Extracted records
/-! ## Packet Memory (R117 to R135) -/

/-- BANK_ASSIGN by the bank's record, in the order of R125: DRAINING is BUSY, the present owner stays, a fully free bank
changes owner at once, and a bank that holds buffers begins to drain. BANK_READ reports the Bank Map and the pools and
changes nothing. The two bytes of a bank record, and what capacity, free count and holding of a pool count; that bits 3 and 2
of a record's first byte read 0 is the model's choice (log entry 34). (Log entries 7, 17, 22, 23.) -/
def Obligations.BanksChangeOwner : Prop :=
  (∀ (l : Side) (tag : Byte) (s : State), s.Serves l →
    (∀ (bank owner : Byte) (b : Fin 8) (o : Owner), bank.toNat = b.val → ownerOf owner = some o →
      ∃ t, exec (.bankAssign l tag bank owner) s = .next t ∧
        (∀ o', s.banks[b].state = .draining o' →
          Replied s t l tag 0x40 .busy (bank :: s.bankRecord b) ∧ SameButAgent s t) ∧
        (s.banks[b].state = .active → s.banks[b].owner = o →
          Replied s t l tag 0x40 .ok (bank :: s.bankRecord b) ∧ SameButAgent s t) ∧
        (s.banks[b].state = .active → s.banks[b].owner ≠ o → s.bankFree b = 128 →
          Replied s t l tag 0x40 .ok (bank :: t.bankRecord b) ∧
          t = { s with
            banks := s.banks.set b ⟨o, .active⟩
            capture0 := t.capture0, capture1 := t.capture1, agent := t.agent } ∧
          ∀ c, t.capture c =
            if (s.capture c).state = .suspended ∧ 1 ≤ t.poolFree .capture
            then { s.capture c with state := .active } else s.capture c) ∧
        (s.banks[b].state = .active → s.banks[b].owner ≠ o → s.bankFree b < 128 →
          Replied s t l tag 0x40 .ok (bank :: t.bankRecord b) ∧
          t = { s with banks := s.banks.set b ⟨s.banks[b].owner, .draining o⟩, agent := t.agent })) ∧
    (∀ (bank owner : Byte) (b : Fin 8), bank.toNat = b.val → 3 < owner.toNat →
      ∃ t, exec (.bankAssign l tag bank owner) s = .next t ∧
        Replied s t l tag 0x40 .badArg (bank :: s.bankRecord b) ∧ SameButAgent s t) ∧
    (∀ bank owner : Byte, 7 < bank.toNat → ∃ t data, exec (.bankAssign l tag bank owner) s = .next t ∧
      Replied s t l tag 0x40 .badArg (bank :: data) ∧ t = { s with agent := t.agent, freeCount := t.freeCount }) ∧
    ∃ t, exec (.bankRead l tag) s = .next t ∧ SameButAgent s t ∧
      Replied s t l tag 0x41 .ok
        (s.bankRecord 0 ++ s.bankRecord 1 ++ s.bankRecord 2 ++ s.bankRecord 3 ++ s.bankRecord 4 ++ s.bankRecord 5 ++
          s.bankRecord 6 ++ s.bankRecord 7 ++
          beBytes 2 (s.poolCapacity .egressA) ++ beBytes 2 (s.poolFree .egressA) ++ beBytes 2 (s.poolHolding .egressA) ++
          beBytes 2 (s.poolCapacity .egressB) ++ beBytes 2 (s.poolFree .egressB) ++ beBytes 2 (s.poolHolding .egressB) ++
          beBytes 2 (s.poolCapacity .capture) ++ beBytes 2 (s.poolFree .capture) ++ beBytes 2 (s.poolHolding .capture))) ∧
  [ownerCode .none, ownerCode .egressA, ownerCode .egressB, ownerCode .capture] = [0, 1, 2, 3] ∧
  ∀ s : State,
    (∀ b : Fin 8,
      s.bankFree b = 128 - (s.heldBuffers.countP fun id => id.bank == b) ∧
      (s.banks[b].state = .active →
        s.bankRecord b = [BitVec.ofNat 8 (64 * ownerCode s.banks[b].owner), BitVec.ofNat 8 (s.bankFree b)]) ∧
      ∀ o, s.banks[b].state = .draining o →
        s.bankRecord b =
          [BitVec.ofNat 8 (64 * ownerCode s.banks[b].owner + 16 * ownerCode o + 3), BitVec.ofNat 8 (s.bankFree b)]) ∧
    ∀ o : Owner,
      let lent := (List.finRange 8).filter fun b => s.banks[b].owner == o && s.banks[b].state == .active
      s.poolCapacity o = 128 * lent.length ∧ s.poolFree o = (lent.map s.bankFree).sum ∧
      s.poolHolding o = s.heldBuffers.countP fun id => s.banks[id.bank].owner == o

...

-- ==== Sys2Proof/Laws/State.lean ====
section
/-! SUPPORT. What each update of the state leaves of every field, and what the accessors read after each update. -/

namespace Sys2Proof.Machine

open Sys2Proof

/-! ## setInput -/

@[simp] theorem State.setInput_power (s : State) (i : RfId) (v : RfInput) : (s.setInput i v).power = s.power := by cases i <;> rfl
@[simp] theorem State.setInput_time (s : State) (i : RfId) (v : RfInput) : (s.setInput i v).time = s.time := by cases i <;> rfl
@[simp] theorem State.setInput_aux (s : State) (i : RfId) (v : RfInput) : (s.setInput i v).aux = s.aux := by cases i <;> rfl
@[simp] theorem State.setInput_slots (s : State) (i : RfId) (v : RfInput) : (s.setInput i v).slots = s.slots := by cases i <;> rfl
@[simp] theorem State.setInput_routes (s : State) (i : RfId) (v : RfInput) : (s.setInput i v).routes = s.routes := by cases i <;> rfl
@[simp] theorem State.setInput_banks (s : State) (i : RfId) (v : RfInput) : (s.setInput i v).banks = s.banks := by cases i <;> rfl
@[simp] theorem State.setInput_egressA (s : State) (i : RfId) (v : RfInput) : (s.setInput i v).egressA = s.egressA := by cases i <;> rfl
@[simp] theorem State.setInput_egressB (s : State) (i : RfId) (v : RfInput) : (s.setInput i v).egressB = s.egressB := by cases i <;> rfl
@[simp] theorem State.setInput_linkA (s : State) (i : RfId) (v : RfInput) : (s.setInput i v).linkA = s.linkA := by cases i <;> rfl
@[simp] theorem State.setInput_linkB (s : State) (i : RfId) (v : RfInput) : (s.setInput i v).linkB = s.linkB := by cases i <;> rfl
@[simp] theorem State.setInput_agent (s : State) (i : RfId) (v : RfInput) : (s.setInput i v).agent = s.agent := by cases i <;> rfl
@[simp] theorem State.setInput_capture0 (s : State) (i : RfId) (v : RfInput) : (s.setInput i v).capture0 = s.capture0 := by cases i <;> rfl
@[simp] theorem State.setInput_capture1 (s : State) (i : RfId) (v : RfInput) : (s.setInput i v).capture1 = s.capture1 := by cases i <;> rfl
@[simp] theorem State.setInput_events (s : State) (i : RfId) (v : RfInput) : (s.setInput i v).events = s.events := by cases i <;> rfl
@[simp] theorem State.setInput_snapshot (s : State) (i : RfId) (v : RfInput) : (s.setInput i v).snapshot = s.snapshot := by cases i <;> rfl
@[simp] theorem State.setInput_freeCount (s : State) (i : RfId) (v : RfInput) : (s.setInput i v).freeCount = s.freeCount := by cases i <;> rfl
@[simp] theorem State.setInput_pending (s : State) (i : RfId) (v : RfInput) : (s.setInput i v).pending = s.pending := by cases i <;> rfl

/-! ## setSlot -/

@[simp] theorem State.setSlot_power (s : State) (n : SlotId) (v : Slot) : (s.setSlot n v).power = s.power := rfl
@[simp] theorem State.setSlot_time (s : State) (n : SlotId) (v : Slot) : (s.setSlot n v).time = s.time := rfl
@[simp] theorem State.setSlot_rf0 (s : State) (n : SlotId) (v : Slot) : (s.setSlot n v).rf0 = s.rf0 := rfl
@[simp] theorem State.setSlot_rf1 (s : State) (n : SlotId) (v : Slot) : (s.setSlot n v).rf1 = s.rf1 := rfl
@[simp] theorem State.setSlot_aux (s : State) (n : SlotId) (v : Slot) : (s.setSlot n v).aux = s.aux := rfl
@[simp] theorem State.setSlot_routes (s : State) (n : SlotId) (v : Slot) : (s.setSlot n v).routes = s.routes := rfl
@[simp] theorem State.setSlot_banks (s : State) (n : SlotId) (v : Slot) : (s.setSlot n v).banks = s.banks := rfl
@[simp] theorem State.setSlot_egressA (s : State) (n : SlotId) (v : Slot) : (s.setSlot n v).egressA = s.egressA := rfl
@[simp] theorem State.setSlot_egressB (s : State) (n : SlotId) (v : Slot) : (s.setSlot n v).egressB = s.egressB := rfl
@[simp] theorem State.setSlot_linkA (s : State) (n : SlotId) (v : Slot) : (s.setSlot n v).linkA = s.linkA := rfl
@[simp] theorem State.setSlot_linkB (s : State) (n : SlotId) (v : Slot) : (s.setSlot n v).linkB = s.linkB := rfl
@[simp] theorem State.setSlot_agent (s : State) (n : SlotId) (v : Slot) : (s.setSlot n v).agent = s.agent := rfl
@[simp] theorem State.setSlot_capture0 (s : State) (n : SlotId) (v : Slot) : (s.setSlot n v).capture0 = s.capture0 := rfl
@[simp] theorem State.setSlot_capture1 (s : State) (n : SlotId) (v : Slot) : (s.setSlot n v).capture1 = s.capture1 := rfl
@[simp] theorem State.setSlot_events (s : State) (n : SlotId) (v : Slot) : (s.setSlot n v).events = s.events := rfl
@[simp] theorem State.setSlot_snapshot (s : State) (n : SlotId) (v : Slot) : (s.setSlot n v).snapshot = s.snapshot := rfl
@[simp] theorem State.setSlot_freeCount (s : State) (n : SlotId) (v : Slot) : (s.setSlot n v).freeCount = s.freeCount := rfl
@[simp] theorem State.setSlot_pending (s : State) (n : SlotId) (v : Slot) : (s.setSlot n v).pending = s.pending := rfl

...

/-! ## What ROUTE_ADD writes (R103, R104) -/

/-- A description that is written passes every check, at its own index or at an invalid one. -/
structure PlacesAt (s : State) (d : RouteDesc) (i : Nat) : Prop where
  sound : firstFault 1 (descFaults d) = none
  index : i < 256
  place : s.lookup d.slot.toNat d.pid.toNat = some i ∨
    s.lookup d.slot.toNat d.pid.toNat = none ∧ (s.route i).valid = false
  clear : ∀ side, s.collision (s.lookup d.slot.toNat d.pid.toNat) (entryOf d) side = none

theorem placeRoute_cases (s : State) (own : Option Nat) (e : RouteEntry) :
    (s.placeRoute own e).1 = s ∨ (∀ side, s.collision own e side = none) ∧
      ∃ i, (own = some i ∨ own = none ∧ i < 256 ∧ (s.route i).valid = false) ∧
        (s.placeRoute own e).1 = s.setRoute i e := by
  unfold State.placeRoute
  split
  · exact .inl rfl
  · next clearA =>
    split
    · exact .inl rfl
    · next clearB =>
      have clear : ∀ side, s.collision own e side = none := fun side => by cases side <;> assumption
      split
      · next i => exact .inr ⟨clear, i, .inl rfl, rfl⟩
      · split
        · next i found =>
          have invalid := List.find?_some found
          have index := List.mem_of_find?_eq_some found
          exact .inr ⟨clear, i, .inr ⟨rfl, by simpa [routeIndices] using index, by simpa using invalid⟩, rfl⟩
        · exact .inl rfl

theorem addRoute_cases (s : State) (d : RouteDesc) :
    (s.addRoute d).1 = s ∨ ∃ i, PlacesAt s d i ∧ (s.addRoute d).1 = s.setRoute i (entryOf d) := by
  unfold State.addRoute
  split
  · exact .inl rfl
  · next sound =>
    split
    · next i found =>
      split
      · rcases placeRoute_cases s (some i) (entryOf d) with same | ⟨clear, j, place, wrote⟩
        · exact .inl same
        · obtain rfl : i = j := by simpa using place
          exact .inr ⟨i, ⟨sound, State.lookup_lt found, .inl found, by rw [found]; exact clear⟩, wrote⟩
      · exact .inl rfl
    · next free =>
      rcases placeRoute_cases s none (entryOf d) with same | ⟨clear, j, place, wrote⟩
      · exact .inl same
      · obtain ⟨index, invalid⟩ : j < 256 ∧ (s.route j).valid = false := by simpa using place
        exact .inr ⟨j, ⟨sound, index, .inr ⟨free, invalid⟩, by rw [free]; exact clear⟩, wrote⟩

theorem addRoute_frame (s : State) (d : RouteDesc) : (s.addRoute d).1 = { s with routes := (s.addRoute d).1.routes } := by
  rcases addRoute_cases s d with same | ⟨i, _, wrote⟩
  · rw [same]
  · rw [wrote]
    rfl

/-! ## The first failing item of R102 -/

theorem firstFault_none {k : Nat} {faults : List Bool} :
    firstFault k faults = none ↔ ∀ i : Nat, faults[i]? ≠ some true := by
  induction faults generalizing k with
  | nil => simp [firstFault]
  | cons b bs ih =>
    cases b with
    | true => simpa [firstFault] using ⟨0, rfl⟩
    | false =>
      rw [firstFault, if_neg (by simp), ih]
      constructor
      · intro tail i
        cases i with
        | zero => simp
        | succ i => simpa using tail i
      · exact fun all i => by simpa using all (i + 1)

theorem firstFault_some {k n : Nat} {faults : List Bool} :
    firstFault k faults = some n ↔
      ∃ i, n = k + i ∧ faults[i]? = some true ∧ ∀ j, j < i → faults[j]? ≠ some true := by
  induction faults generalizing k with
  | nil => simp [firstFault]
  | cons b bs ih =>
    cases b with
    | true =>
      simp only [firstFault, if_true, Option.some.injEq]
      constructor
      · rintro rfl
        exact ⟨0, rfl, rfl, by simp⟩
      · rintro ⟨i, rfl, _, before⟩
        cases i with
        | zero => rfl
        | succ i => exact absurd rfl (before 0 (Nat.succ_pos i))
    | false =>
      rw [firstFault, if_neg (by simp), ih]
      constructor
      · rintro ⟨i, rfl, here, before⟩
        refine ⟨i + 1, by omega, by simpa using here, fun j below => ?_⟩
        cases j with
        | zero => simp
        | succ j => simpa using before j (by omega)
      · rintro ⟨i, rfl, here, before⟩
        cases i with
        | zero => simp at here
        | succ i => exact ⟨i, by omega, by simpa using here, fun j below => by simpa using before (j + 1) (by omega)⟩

WHAT YOU HAVE TO DO
Could you return exactly the stretch of the data above that starts at the line with "s.linkB := rfl" and ends at the line with "s.pending := rfl", both lines included?

SOLUTION FOR THIS EXERCISE
@[simp] theorem State.setSlot_linkB (s : State) (n : SlotId) (v : Slot) : (s.setSlot n v).linkB = s.linkB := rfl
@[simp] theorem State.setSlot_agent (s : State) (n : SlotId) (v : Slot) : (s.setSlot n v).agent = s.agent := rfl
@[simp] theorem State.setSlot_capture0 (s : State) (n : SlotId) (v : Slot) : (s.setSlot n v).capture0 = s.capture0 := rfl
@[simp] theorem State.setSlot_capture1 (s : State) (n : SlotId) (v : Slot) : (s.setSlot n v).capture1 = s.capture1 := rfl
@[simp] theorem State.setSlot_events (s : State) (n : SlotId) (v : Slot) : (s.setSlot n v).events = s.events := rfl
@[simp] theorem State.setSlot_snapshot (s : State) (n : SlotId) (v : Slot) : (s.setSlot n v).snapshot = s.snapshot := rfl
@[simp] theorem State.setSlot_freeCount (s : State) (n : SlotId) (v : Slot) : (s.setSlot n v).freeCount = s.freeCount := rfl
@[simp] theorem State.setSlot_pending (s : State) (n : SlotId) (v : Slot) : (s.setSlot n v).pending = s.pending := rfl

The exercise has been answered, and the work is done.